The long-awaited amendments to the provisions of Canada's provincial securities legislation governing takeover and issuer bids (sometimes referred to as the Zimmerman amendments) took effect on March 31 2001. The amendments apply to each Canadian province that has securities legislation governing takeover and issuer bids, other than Québec, where the securities regulators are awaiting legislative approvals required to implement the amendments.

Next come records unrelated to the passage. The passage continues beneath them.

-- ==== Sys2Proof/WellFormed.lean ====
section
/-! DEFINITION. Well-formedness. An instruction's one operand is a 4-bit field and its type carries that bound, so every
instruction is well formed; the checks that can fail are those a configuration must meet (00_scope.md R6, R7;
20_memory.md R64; 93 U18), each under its own name. -/

namespace Sys2Proof

/-- The operand is one of 0..15 (30_encoding.md R94). The type `Nibble` already carries the bound. -/
def Instr.WellFormed (i : Instr) : Prop := i.param.toNat < 16

/-- `0 < SPLIT < CUTOFF` (R6). -/
def Config.thresholdsOk (c : Config) : Bool := decide (0#32 < c.split) && decide (c.split < c.cutoff)

/-- `CUTOFF ≤ PREAMBLE_LO ≤ PREAMBLE_HI` (R6). -/
def Config.preambleBandOk (c : Config) : Bool :=
  decide (c.cutoff ≤ c.preambleLo) && decide (c.preambleLo ≤ c.preambleHi)

/-- `N_PIXELS ≥ 1` (R7). -/
def Config.stripOk (c : Config) : Bool := decide (1 ≤ c.nPixels)

/-- `WHEEL_PERIOD ≥ 1` (R7). -/
def Config.wheelOk (c : Config) : Bool := decide (c.wheelPeriod ≠ 0#32)

/-- Every profile names a colour index inside `COLOR_TABLE` (20_memory.md R64). -/
def Config.colorsOk (c : Config) : Bool :=
  c.profileA.toList.all (fun p => decide (p.colorIndex < c.colorTable.length)) &&
    c.profileB.toList.all (fun p => decide (p.colorIndex < c.colorTable.length))

/-- A configuration inside the spec. Any other "is refused at configuration time" (20_memory.md R64; 93 U18). -/
def Config.wf (c : Config) : Bool :=
  c.thresholdsOk && c.preambleBandOk && c.stripOk && c.wheelOk && c.colorsOk

end Sys2Proof
end

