/-- 92 D45 (10_state.md R30 to R32, U1 to U3); 93 U19 (44_loop.md R249); 20_memory.md R83, 70_reset_and_hazards.md R293:
under a well-formed configuration a step stops with a fault exactly on a reserved code or a missing profile, and with a
refusal exactly on a stimulus that is none of a run: a pass back in time, before the last wake time or 2^31 late; a pass
that sleeps with a wake time before its `now`; an overlapped pulse without a present, or behind a bit or a preamble that
still waits in the slot. Each has its own name. In every other case the step answers a next state. Checking at the start
of a step, and the readings of the last two, are the model's choice (log entries 7, 8, 10, 12). -/
def Obligations.StepFaultsOnImpossibleStates : Prop :=
  ∀ s : State, s.cfg.wf = true →
    ((∃ k, s.state = .reserved k) → step s = .fault .reservedState) ∧
    (s.state.legal = true → (∃ k, s.colorMode = .reserved k) → step s = .fault .reservedColorMode) ∧
    (s.state.legal = true → s.colorMode.legal = true → s.profValid = false → s.state ≠ .uninitialized →
      s.state ≠ .off → step s = .fault .profileMissing) ∧
    (s.state.legal = true → s.colorMode.legal = true →
      s.profValid = true ∨ s.state = .uninitialized ∨ s.state = .off →
      match (nextStimulus s).1 with
      | .deliver _ => ∃ t, step s = .next t
      | .overlapped =>
        (s.window = .shut ∨ heldBack s → step s = .refused .overlapWithoutPresent) ∧
        (s.window ≠ .shut → ¬ heldBack s → ∃ t, step s = .next t)
      | .pass now wake =>
        (¬ timely s now → step s = .refused .timeDuty) ∧
        (timely s now → ¬ asksForSleep s now wake → ∃ t, step s = .next t) ∧
        (timely s now → asksForSleep s now wake →
          (2 ^ 31 ≤ (wake - now).toNat → step s = .refused .wakeDuty) ∧
          ((wake - now).toNat < 2 ^ 31 → ∃ t, step s = .next t)))

/-- 20_memory.md R64, 93 U18: a configuration that breaks a constraint of R6, R7 or R64 is refused by every step. -/
def Obligations.StepRefusesIllFormedConfig : Prop :=
  ∀ s : State,
    (¬(0#32 < s.cfg.split ∧ s.cfg.split < s.cfg.cutoff ∧ s.cfg.cutoff ≤ s.cfg.preambleLo ∧
        s.cfg.preambleLo ≤ s.cfg.preambleHi ∧ 1 ≤ s.cfg.nPixels ∧ s.cfg.wheelPeriod ≠ 0#32 ∧
        ∀ f i, (lookup s.cfg f i).colorIndex < s.cfg.colorTable.length)) →
    step s = .refused .illFormedConfig

/-- The invariants hold after reset, under every well-formed configuration and every draw of the sink's reset. -/
def Obligations.ResetMeetsInvariants : Prop :=
  ∀ (cfg : Config) (frame : List Rgb) (level : Byte) (dur : Time),
    cfg.wf = true → frame.length = cfg.nPixels →
    Invariants (State.resetWith cfg frame level dur) ∧ Regions (State.resetWith cfg frame level dur)

/-- 10_state.md R25, R30 to R32, R40, R42; 44_loop.md R245, R249; 60_exceptions.md R264, R273; 70_reset_and_hazards.md
R293: from every state that meets the invariants, whatever the environment does, a step answers a next state that meets
them, unless the stimulus breaks a duty, and then it is refused under that duty's name; so is every overlapped pulse
while suppression is raised, which covers bits 2 to 8 of a command and all bits after a preamble. -/
def Obligations.StepKeepsInvariants : Prop :=
  ∀ s : State, Invariants s →
    (match brokenDuty (nextStimulus s).1 (nextStimulus s).2 with
      | none => ∃ t, step s = .next t ∧ Invariants t
      | some r => step s = .refused r) ∧
    (s.suppress = true → (nextStimulus s).1 = .overlapped → step s = .refused .overlapWithoutPresent)

/-- 43_tick.md R206: the animation regions: whatever the environment does, after every step the lit logical pixels of
Igniting are exactly those below the count, with the primary colour, Extinguishing has darkened nothing in its delay and
the pixels of its count from the tip in its animation, and Off is all BLACK. -/
def Obligations.StepKeepsAnimationRegions : Prop :=
  ∀ s t : State, Invariants s → Regions s → step s = .next t → Regions t

/-- 41_commands.md R158: from a state that meets the invariants, one step moves the blade state only by leaving
Uninitialized for Off, then along the row of the command its pass published, then by one move of a tick. -/
def Obligations.OnlyListedTransitionsAreReachable : Prop :=
  ∀ s t : State, Invariants s → step s = .next t →
    match (nextStimulus s).1 with
    | .deliver _ | .overlapped => t.state = s.state
    | .pass _ _ =>
      let b := if s.state = .uninitialized then .off else s.state
      let b' := match nextCommand s with
        | none => b
        | some c => rowState (decodeByte c) b s.profValid
      t.state = b' ∨ tickMove b' t.state

/-- 10_state.md R33: a step changes `color_mode` only on an ignite command that follows a sufficiently recent
extinguish, and then to the next mode of the cycle, or in Clash while already in a wheel-cycle mode, and then to the
other one. The cycle is the spec's decision D25, the toggle D26 (log entry 25). -/
def Obligations.ColorModeChangesOnlyByIgniteOrClash : Prop :=
  ∀ s t : State, step s = .next t → t.colorMode ≠ s.colorMode →
    (∃ c, nextCommand s = some c ∧ ignites c ∧ s.extTsValid = true ∧
      nextTime s - s.extTs < s.cfg.colorModeChangeTime ∧ t.colorMode = nextMode s.colorMode) ∨
    ((s.state = .clash ∨ ∃ c, nextCommand s = some c ∧ clashes c) ∧
      ((s.colorMode = .wheelCycle ∧ t.colorMode = .wheelCycleWhite) ∨
        (s.colorMode = .wheelCycleWhite ∧ t.colorMode = .wheelCycle)))

/-- 10_state.md R42 (the spec's decision D32): a step raises the LED power only on an ignite command and only where
there is a gate, and cuts it only by entering Off: the step ends in Off, or was the first pass, which enters Off before anything
else. -/
def Obligations.LedPowerFollowsIgniteAndOff : Prop :=
  ∀ s t : State, step s = .next t →
    (t.ledPower = true → s.ledPower = false → s.cfg.hasPowerGate = true ∧
      ∃ c, nextCommand s = some c ∧ ignites c) ∧
    (t.ledPower = false → s.ledPower = true → s.cfg.hasPowerGate = true ∧
      (t.state = .off ∨ s.state = .uninitialized) ∧
      (s.state = .uninitialized ∨ s.state = .extinguishing ∨ ∃ c, nextCommand s = some c ∧
        (turnsOff c ∨ extinguishes c)))

/-- 60_exceptions.md R262, R274: nothing reads the records: a step from two states that differ in their traces alone
gives two states that differ in their traces alone, and the records it adds are the same. -/
def Obligations.TraceIsAppendedAndNeverRead : Prop :=
  ∀ (s t : State) (past : List Record), step { s with trace := [] } = .next t →
    step { s with trace := past } = .next { t with trace := past ++ t.trace }
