/-! markDirty -/

@[simp] theorem markDirty_acc : (markDirty s).acc = s.acc := rfl
@[simp] theorem markDirty_nbits : (markDirty s).nbits = s.nbits := rfl
@[simp] theorem markDirty_lastPulseTs : (markDirty s).lastPulseTs = s.lastPulseTs := rfl
@[simp] theorem markDirty_suppress : (markDirty s).suppress = s.suppress := rfl
@[simp] theorem markDirty_slotValid : (markDirty s).slotValid = s.slotValid := rfl
@[simp] theorem markDirty_slotDur : (markDirty s).slotDur = s.slotDur := rfl
@[simp] theorem markDirty_state : (markDirty s).state = s.state := rfl
@[simp] theorem markDirty_lastCommand : (markDirty s).lastCommand = s.lastCommand := rfl
@[simp] theorem markDirty_profValid : (markDirty s).profValid = s.profValid := rfl
@[simp] theorem markDirty_profFam : (markDirty s).profFam = s.profFam := rfl
@[simp] theorem markDirty_profIdx : (markDirty s).profIdx = s.profIdx := rfl
@[simp] theorem markDirty_colorMode : (markDirty s).colorMode = s.colorMode := rfl
@[simp] theorem markDirty_primaryColor : (markDirty s).primaryColor = s.primaryColor := rfl
@[simp] theorem markDirty_clashColor : (markDirty s).clashColor = s.clashColor := rfl
@[simp] theorem markDirty_wheelIndex : (markDirty s).wheelIndex = s.wheelIndex := rfl
@[simp] theorem markDirty_brightness : (markDirty s).brightness = s.brightness := rfl
@[simp] theorem markDirty_timerArmed : (markDirty s).timerArmed = s.timerArmed := rfl
@[simp] theorem markDirty_timerStart : (markDirty s).timerStart = s.timerStart := rfl
@[simp] theorem markDirty_timerLen : (markDirty s).timerLen = s.timerLen := rfl
@[simp] theorem markDirty_extTsValid : (markDirty s).extTsValid = s.extTsValid := rfl
@[simp] theorem markDirty_extTs : (markDirty s).extTs = s.extTs := rfl
@[simp] theorem markDirty_extPhase : (markDirty s).extPhase = s.extPhase := rfl
@[simp] theorem markDirty_animCount : (markDirty s).animCount = s.animCount := rfl
@[simp] theorem markDirty_dirty : (markDirty s).dirty = true := rfl
@[simp] theorem markDirty_ledPower : (markDirty s).ledPower = s.ledPower := rfl
@[simp] theorem markDirty_fb : (markDirty s).fb = s.fb := rfl
@[simp] theorem markDirty_sinkBrightness : (markDirty s).sinkBrightness = s.sinkBrightness := rfl
@[simp] theorem markDirty_cfg : (markDirty s).cfg = s.cfg := rfl
@[simp] theorem markDirty_now : (markDirty s).now = s.now := rfl
@[simp] theorem markDirty_wake : (markDirty s).wake = s.wake := rfl
@[simp] theorem markDirty_awakeAt : (markDirty s).awakeAt = s.awakeAt := rfl
@[simp] theorem markDirty_wakeOwed : (markDirty s).wakeOwed = s.wakeOwed := rfl
@[simp] theorem markDirty_window : (markDirty s).window = s.window := rfl
@[simp] theorem markDirty_stim : (markDirty s).stim = s.stim := rfl
@[simp] theorem markDirty_draws : (markDirty s).draws = s.draws := rfl
@[simp] theorem markDirty_trace : (markDirty s).trace = s.trace := rfl

/-! endPulse -/

@[simp] theorem endPulse_acc : (endPulse s).acc = s.acc := rfl
@[simp] theorem endPulse_nbits : (endPulse s).nbits = s.nbits := rfl
@[simp] theorem endPulse_lastPulseTs : (endPulse s).lastPulseTs = s.lastPulseTs := rfl
@[simp] theorem endPulse_suppress : (endPulse s).suppress = s.suppress := rfl
@[simp] theorem endPulse_slotValid : (endPulse s).slotValid = s.slotValid := rfl
@[simp] theorem endPulse_slotDur : (endPulse s).slotDur = s.slotDur := rfl
@[simp] theorem endPulse_state : (endPulse s).state = s.state := rfl
@[simp] theorem endPulse_lastCommand : (endPulse s).lastCommand = s.lastCommand := rfl
@[simp] theorem endPulse_profValid : (endPulse s).profValid = s.profValid := rfl
@[simp] theorem endPulse_profFam : (endPulse s).profFam = s.profFam := rfl
@[simp] theorem endPulse_profIdx : (endPulse s).profIdx = s.profIdx := rfl
@[simp] theorem endPulse_colorMode : (endPulse s).colorMode = s.colorMode := rfl
@[simp] theorem endPulse_primaryColor : (endPulse s).primaryColor = s.primaryColor := rfl
@[simp] theorem endPulse_clashColor : (endPulse s).clashColor = s.clashColor := rfl
@[simp] theorem endPulse_wheelIndex : (endPulse s).wheelIndex = s.wheelIndex := rfl
@[simp] theorem endPulse_brightness : (endPulse s).brightness = s.brightness := rfl
@[simp] theorem endPulse_timerArmed : (endPulse s).timerArmed = s.timerArmed := rfl
@[simp] theorem endPulse_timerStart : (endPulse s).timerStart = s.timerStart := rfl
@[simp] theorem endPulse_timerLen : (endPulse s).timerLen = s.timerLen := rfl
@[simp] theorem endPulse_extTsValid : (endPulse s).extTsValid = s.extTsValid := rfl
@[simp] theorem endPulse_extTs : (endPulse s).extTs = s.extTs := rfl
@[simp] theorem endPulse_extPhase : (endPulse s).extPhase = s.extPhase := rfl
@[simp] theorem endPulse_animCount : (endPulse s).animCount = s.animCount := rfl
@[simp] theorem endPulse_dirty : (endPulse s).dirty = s.dirty := rfl
@[simp] theorem endPulse_ledPower : (endPulse s).ledPower = s.ledPower := rfl
@[simp] theorem endPulse_fb : (endPulse s).fb = s.fb := rfl
@[simp] theorem endPulse_sinkBrightness : (endPulse s).sinkBrightness = s.sinkBrightness := rfl
@[simp] theorem endPulse_cfg : (endPulse s).cfg = s.cfg := rfl
@[simp] theorem endPulse_now : (endPulse s).now = s.now := rfl
@[simp] theorem endPulse_wake : (endPulse s).wake = s.wake := rfl
@[simp] theorem endPulse_awakeAt : (endPulse s).awakeAt = s.awakeAt := rfl
@[simp] theorem endPulse_wakeOwed : (endPulse s).wakeOwed = false := rfl
@[simp] theorem endPulse_window : (endPulse s).window = s.window.pulseEnded := rfl
@[simp] theorem endPulse_stim : (endPulse s).stim = s.stim := rfl
@[simp] theorem endPulse_draws : (endPulse s).draws = s.draws := rfl
@[simp] theorem endPulse_trace : (endPulse s).trace = s.trace := rfl

/-! armTimer -/

@[simp] theorem armTimer_acc (len : Time) : (armTimer len s).acc = s.acc := rfl
@[simp] theorem armTimer_nbits (len : Time) : (armTimer len s).nbits = s.nbits := rfl
@[simp] theorem armTimer_lastPulseTs (len : Time) : (armTimer len s).lastPulseTs = s.lastPulseTs := rfl
@[simp] theorem armTimer_suppress (len : Time) : (armTimer len s).suppress = s.suppress := rfl
@[simp] theorem armTimer_slotValid (len : Time) : (armTimer len s).slotValid = s.slotValid := rfl
@[simp] theorem armTimer_slotDur (len : Time) : (armTimer len s).slotDur = s.slotDur := rfl
@[simp] theorem armTimer_state (len : Time) : (armTimer len s).state = s.state := rfl
@[simp] theorem armTimer_lastCommand (len : Time) : (armTimer len s).lastCommand = s.lastCommand := rfl
@[simp] theorem armTimer_profValid (len : Time) : (armTimer len s).profValid = s.profValid := rfl
@[simp] theorem armTimer_profFam (len : Time) : (armTimer len s).profFam = s.profFam := rfl
@[simp] theorem armTimer_profIdx (len : Time) : (armTimer len s).profIdx = s.profIdx := rfl
@[simp] theorem armTimer_colorMode (len : Time) : (armTimer len s).colorMode = s.colorMode := rfl
@[simp] theorem armTimer_primaryColor (len : Time) : (armTimer len s).primaryColor = s.primaryColor := rfl
@[simp] theorem armTimer_clashColor (len : Time) : (armTimer len s).clashColor = s.clashColor := rfl
@[simp] theorem armTimer_wheelIndex (len : Time) : (armTimer len s).wheelIndex = s.wheelIndex := rfl
@[simp] theorem armTimer_brightness (len : Time) : (armTimer len s).brightness = s.brightness := rfl
@[simp] theorem armTimer_timerArmed (len : Time) : (armTimer len s).timerArmed = true := rfl
@[simp] theorem armTimer_timerStart (len : Time) : (armTimer len s).timerStart = s.now := rfl
@[simp] theorem armTimer_timerLen (len : Time) : (armTimer len s).timerLen = len := rfl
@[simp] theorem armTimer_extTsValid (len : Time) : (armTimer len s).extTsValid = s.extTsValid := rfl
@[simp] theorem armTimer_extTs (len : Time) : (armTimer len s).extTs = s.extTs := rfl
@[simp] theorem armTimer_extPhase (len : Time) : (armTimer len s).extPhase = s.extPhase := rfl
@[simp] theorem armTimer_animCount (len : Time) : (armTimer len s).animCount = s.animCount := rfl
@[simp] theorem armTimer_dirty (len : Time) : (armTimer len s).dirty = s.dirty := rfl
@[simp] theorem armTimer_ledPower (len : Time) : (armTimer len s).ledPower = s.ledPower := rfl
@[simp] theorem armTimer_fb (len : Time) : (armTimer len s).fb = s.fb := rfl
@[simp] theorem armTimer_sinkBrightness (len : Time) : (armTimer len s).sinkBrightness = s.sinkBrightness := rfl
@[simp] theorem armTimer_cfg (len : Time) : (armTimer len s).cfg = s.cfg := rfl
@[simp] theorem armTimer_now (len : Time) : (armTimer len s).now = s.now := rfl
@[simp] theorem armTimer_wake (len : Time) : (armTimer len s).wake = s.wake := rfl
@[simp] theorem armTimer_awakeAt (len : Time) : (armTimer len s).awakeAt = s.awakeAt := rfl
@[simp] theorem armTimer_wakeOwed (len : Time) : (armTimer len s).wakeOwed = s.wakeOwed := rfl
@[simp] theorem armTimer_window (len : Time) : (armTimer len s).window = s.window := rfl
@[simp] theorem armTimer_stim (len : Time) : (armTimer len s).stim = s.stim := rfl
@[simp] theorem armTimer_draws (len : Time) : (armTimer len s).draws = s.draws := rfl
@[simp] theorem armTimer_trace (len : Time) : (armTimer len s).trace = s.trace := rfl

/-! clearTimer -/

@[simp] theorem clearTimer_acc : (clearTimer s).acc = s.acc := rfl
@[simp] theorem clearTimer_nbits : (clearTimer s).nbits = s.nbits := rfl
@[simp] theorem clearTimer_lastPulseTs : (clearTimer s).lastPulseTs = s.lastPulseTs := rfl
@[simp] theorem clearTimer_suppress : (clearTimer s).suppress = s.suppress := rfl
@[simp] theorem clearTimer_slotValid : (clearTimer s).slotValid = s.slotValid := rfl
@[simp] theorem clearTimer_slotDur : (clearTimer s).slotDur = s.slotDur := rfl
@[simp] theorem clearTimer_state : (clearTimer s).state = s.state := rfl
@[simp] theorem clearTimer_lastCommand : (clearTimer s).lastCommand = s.lastCommand := rfl
@[simp] theorem clearTimer_profValid : (clearTimer s).profValid = s.profValid := rfl
@[simp] theorem clearTimer_profFam : (clearTimer s).profFam = s.profFam := rfl
@[simp] theorem clearTimer_profIdx : (clearTimer s).profIdx = s.profIdx := rfl
@[simp] theorem clearTimer_colorMode : (clearTimer s).colorMode = s.colorMode := rfl
@[simp] theorem clearTimer_primaryColor : (clearTimer s).primaryColor = s.primaryColor := rfl
@[simp] theorem clearTimer_clashColor : (clearTimer s).clashColor = s.clashColor := rfl
@[simp] theorem clearTimer_wheelIndex : (clearTimer s).wheelIndex = s.wheelIndex := rfl
@[simp] theorem clearTimer_brightness : (clearTimer s).brightness = s.brightness := rfl
@[simp] theorem clearTimer_timerArmed : (clearTimer s).timerArmed = false := rfl
@[simp] theorem clearTimer_timerStart : (clearTimer s).timerStart = s.timerStart := rfl
@[simp] theorem clearTimer_timerLen : (clearTimer s).timerLen = s.timerLen := rfl
@[simp] theorem clearTimer_extTsValid : (clearTimer s).extTsValid = s.extTsValid := rfl
@[simp] theorem clearTimer_extTs : (clearTimer s).extTs = s.extTs := rfl
@[simp] theorem clearTimer_extPhase : (clearTimer s).extPhase = s.extPhase := rfl
@[simp] theorem clearTimer_animCount : (clearTimer s).animCount = s.animCount := rfl
@[simp] theorem clearTimer_dirty : (clearTimer s).dirty = s.dirty := rfl
@[simp] theorem clearTimer_ledPower : (clearTimer s).ledPower = s.ledPower := rfl
@[simp] theorem clearTimer_fb : (clearTimer s).fb = s.fb := rfl
@[simp] theorem clearTimer_sinkBrightness : (clearTimer s).sinkBrightness = s.sinkBrightness := rfl
@[simp] theorem clearTimer_cfg : (clearTimer s).cfg = s.cfg := rfl
@[simp] theorem clearTimer_now : (clearTimer s).now = s.now := rfl
@[simp] theorem clearTimer_wake : (clearTimer s).wake = s.wake := rfl
@[simp] theorem clearTimer_awakeAt : (clearTimer s).awakeAt = s.awakeAt := rfl
@[simp] theorem clearTimer_wakeOwed : (clearTimer s).wakeOwed = s.wakeOwed := rfl
@[simp] theorem clearTimer_window : (clearTimer s).window = s.window := rfl
@[simp] theorem clearTimer_stim : (clearTimer s).stim = s.stim := rfl
@[simp] theorem clearTimer_draws : (clearTimer s).draws = s.draws := rfl
@[simp] theorem clearTimer_trace : (clearTimer s).trace = s.trace := rfl
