/-- A tick leaves the state or makes one of the listed moves (41_commands.md R158). -/
theorem tick_state_cases (s : State) : (tick s).state = s.state ∨ tickMove s.state (tick s).state := by
  have hstep := tick_step s
  generalize tick s = t at hstep
  cases hstep with
  | still | slept => exact .inl rfl
  | light | advanced => exact .inl (by simp)
  | dark u hu => obtain ⟨-, -, a, b, rfl⟩ := hu.eq; exact .inl (by simp)
  | lit hs => exact .inr (.inl ⟨hs, enter_state _ _⟩)
  | darkened u hu => exact .inr (.inr (.inl ⟨hu.eq.1, enter_state _ _⟩))
  | clashed hs => exact .inr (.inr (.inr (.inl ⟨hs, enter_state _ _⟩)))
  | flickered hs =>
    rcases hs with hs | hs
    · exact .inr (.inr (.inr (.inr (.inl ⟨hs, enter_state _ _⟩))))
    · exact .inr (.inr (.inr (.inr (.inr ⟨hs, enter_state _ _⟩))))

/-- The clash toggle changes the mode only from one wheel-cycle mode to the other (R210). -/
theorem clashToggle_colorMode_cases (s : State) : (clashToggle s).colorMode = s.colorMode ∨
    (s.colorMode = .wheelCycle ∧ (clashToggle s).colorMode = .wheelCycleWhite) ∨
    (s.colorMode = .wheelCycleWhite ∧ (clashToggle s).colorMode = .wheelCycle) := by
  unfold clashToggle
  split
  · rename_i hm; exact .inr (.inl ⟨hm, by simp⟩)
  · rename_i hm; exact .inr (.inr ⟨hm, by simp⟩)
  · exact .inl rfl

/-- A tick changes the mode only in Clash, as the toggle does. -/
theorem tick_colorMode_cases (s : State) : (tick s).colorMode = s.colorMode ∨
    (s.state = .clash ∧ ((s.colorMode = .wheelCycle ∧ (tick s).colorMode = .wheelCycleWhite) ∨
      (s.colorMode = .wheelCycleWhite ∧ (tick s).colorMode = .wheelCycle))) := by
  have hstep := tick_step s
  generalize tick s = t at hstep
  cases hstep with
  | dark u hu | darkened u hu => obtain ⟨-, -, a, b, rfl⟩ := hu.eq; exact .inl (by simp [enter_colorMode])
  | clashed hs he =>
    rcases clashToggle_colorMode_cases s with hm | hm
    · exact .inl (by simpa [enter_colorMode] using hm)
    · exact .inr ⟨hs, by simpa [enter_colorMode] using hm⟩
  | _ => exact .inl (by simp [enter_colorMode])

/-- A tick drives the LED power only with a gate, down, at the end of a darkening. -/
theorem tick_ledPower_cases (s : State) : (tick s).ledPower = s.ledPower ∨
    (s.cfg.hasPowerGate = true ∧ s.state = .extinguishing ∧ (tick s).state = .off ∧ (tick s).ledPower = false) := by
  have hstep := tick_step s
  generalize tick s = t at hstep
  cases hstep with
  | dark u hu => obtain ⟨-, -, a, b, rfl⟩ := hu.eq; exact .inl (by simp)
  | darkened u hu =>
    obtain ⟨hs, -, a, b, rfl⟩ := hu.eq
    cases hgate : s.cfg.hasPowerGate with
    | true => exact .inr ⟨rfl, hs, enter_state _ _, by simp [enter_ledPower, hgate]⟩
    | false => exact .inl (by simp [enter_ledPower, hgate])
  | _ => exact .inl (by simp [enter_ledPower])
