-- ==== Sys2Proof/Machine/GasCorr.lean ====
section
/-! DEFINITION. The calibration correction: CORR (42_gas_calibration.md R153 to R165), exact until its one rounding. -/

namespace Sys2Proof.Machine

/-- The position in the calibration table of a gas of CO to PH3 (R140; 10_state.md R35); O2 and Unknown have no slot (R155). -/
def Gas.slot (g : Gas) : Option (Fin 11) := calSlot g.code.toNat

/-- `raw = MAG / 10^RES` (R150). -/
def rawConc (mag : BitVec 16) (res : Fin 3) : Frac := ⟨mag.toNat, 10 ^ res.val⟩

/-- The linear term `slope * T + intercept` of a band at the temperature code `t`, the coefficients in units of 10^-6 and `T = t / 65536`
(R154, R162; 10_state.md R38). -/
def linearTerm (slope intercept : Word) (t : Int) : Frac := ⟨slope.toInt * t + intercept.toInt * 65536, 65536 * 1000000⟩

/-- The exact value of a band whose denominator, if it divides, is not 0 (R154): divide first, then subtract. -/
def bandValue (e : Band) (raw : Frac) (t : Int) : Frac :=
  let q1 := if e.div then raw.div (linearTerm e.a e.b t) else raw
  if e.off then q1.sub (linearTerm e.c e.d t) else q1

/-- The value and the outcome of the selected band (R156): DIVZERO (R158), then CLAMP (R159), else OK. -/
def bandResult (e : Band) (raw : Frac) (t : Int) : Frac × ErrCode :=
  if e.div ∧ (linearTerm e.a e.b t).num = 0 then (Frac.ofNat 0, .divzero)
  else if (bandValue e raw t).num < 0 then (Frac.ofNat 0, .clamp)
  else (bandValue e raw t, .ok)

/-- The exact value and the outcome before rounding (R156), in its order: disabled, O2, UNKGAS, NOTEMP, NOBAND, the band. -/
def corrValue (s : State) : Frac × ErrCode :=
  if s.tcEn = false then (rawConc s.mag s.res, .ok)
  else if s.gas = .o2 then (rawConc s.mag s.res, .ok)
  else
    match s.gas.slot with
    | none => (Frac.ofNat 0, .unkgas)
    | some g =>
      if s.tvalid = false then (Frac.ofNat 0, .notemp)
      else
        match selectBand s.cal[g] s.temp.toInt with
        | none => (Frac.ofNat 0, .noband)
        | some b => bandResult (s.cal.entry g b) (rawConc s.mag s.res) s.temp.toInt

/-- The one rounding, and the saturation of CONC (R160). -/
def roundConc (v : Frac × ErrCode) : Word × ErrCode :=
  if 0xFFFFFFFF < v.1.q16 then (0xFFFFFFFF, .sat) else (BitVec.ofInt 32 v.1.q16, v.2)

/-- CORR (R156). -/
def correct (s : State) : State :=
  let q := roundConc (corrValue s)
  complete q.2 { s with conc := q.1 }

/-- CORR (R156). -/
def execCorr (s : State) : Host.Outcome State Fault Refusal := .next (correct s)

end Sys2Proof.Machine
end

The amendments affect takeover and issuer bids in several material respects, including:

  • extending the minimum amount of time that a takeover or issuer bid must be open for acceptance from 21 days to 35 days;
  • extending the time in which an initial directors' circular must be delivered from 10 days to 15 days after the date of the takeover bid;
  • allowing securities to be withdrawn by or on behalf of a depositing security holder at any time where the securities have not been taken up by the offeror in a takeover or issuer bid;
  • changing the deadline for payment for securities taken up under a takeover or issuer bid from three calendar days to three business days after the take-up; and
  • allowing a takeover bid to be started by advertisement provided that:

- on or before the date of the advertisement, the bidder files the bid and delivers it to the target;
- on or before the date of the advertisement, the bidder requests a shareholders' list from the target; and
- the bid is delivered to the target's shareholders within two days of receipt by the bidder of the shareholders' list.

As a result of the delay in the implementation of the amendments in Québec, pending such implementation it will be necessary for bidders and targets to comply with the rules under both the old and new regimes governing takeover and issuer bids. Where differences exist between the two regimes, the more onerous rules will prevail.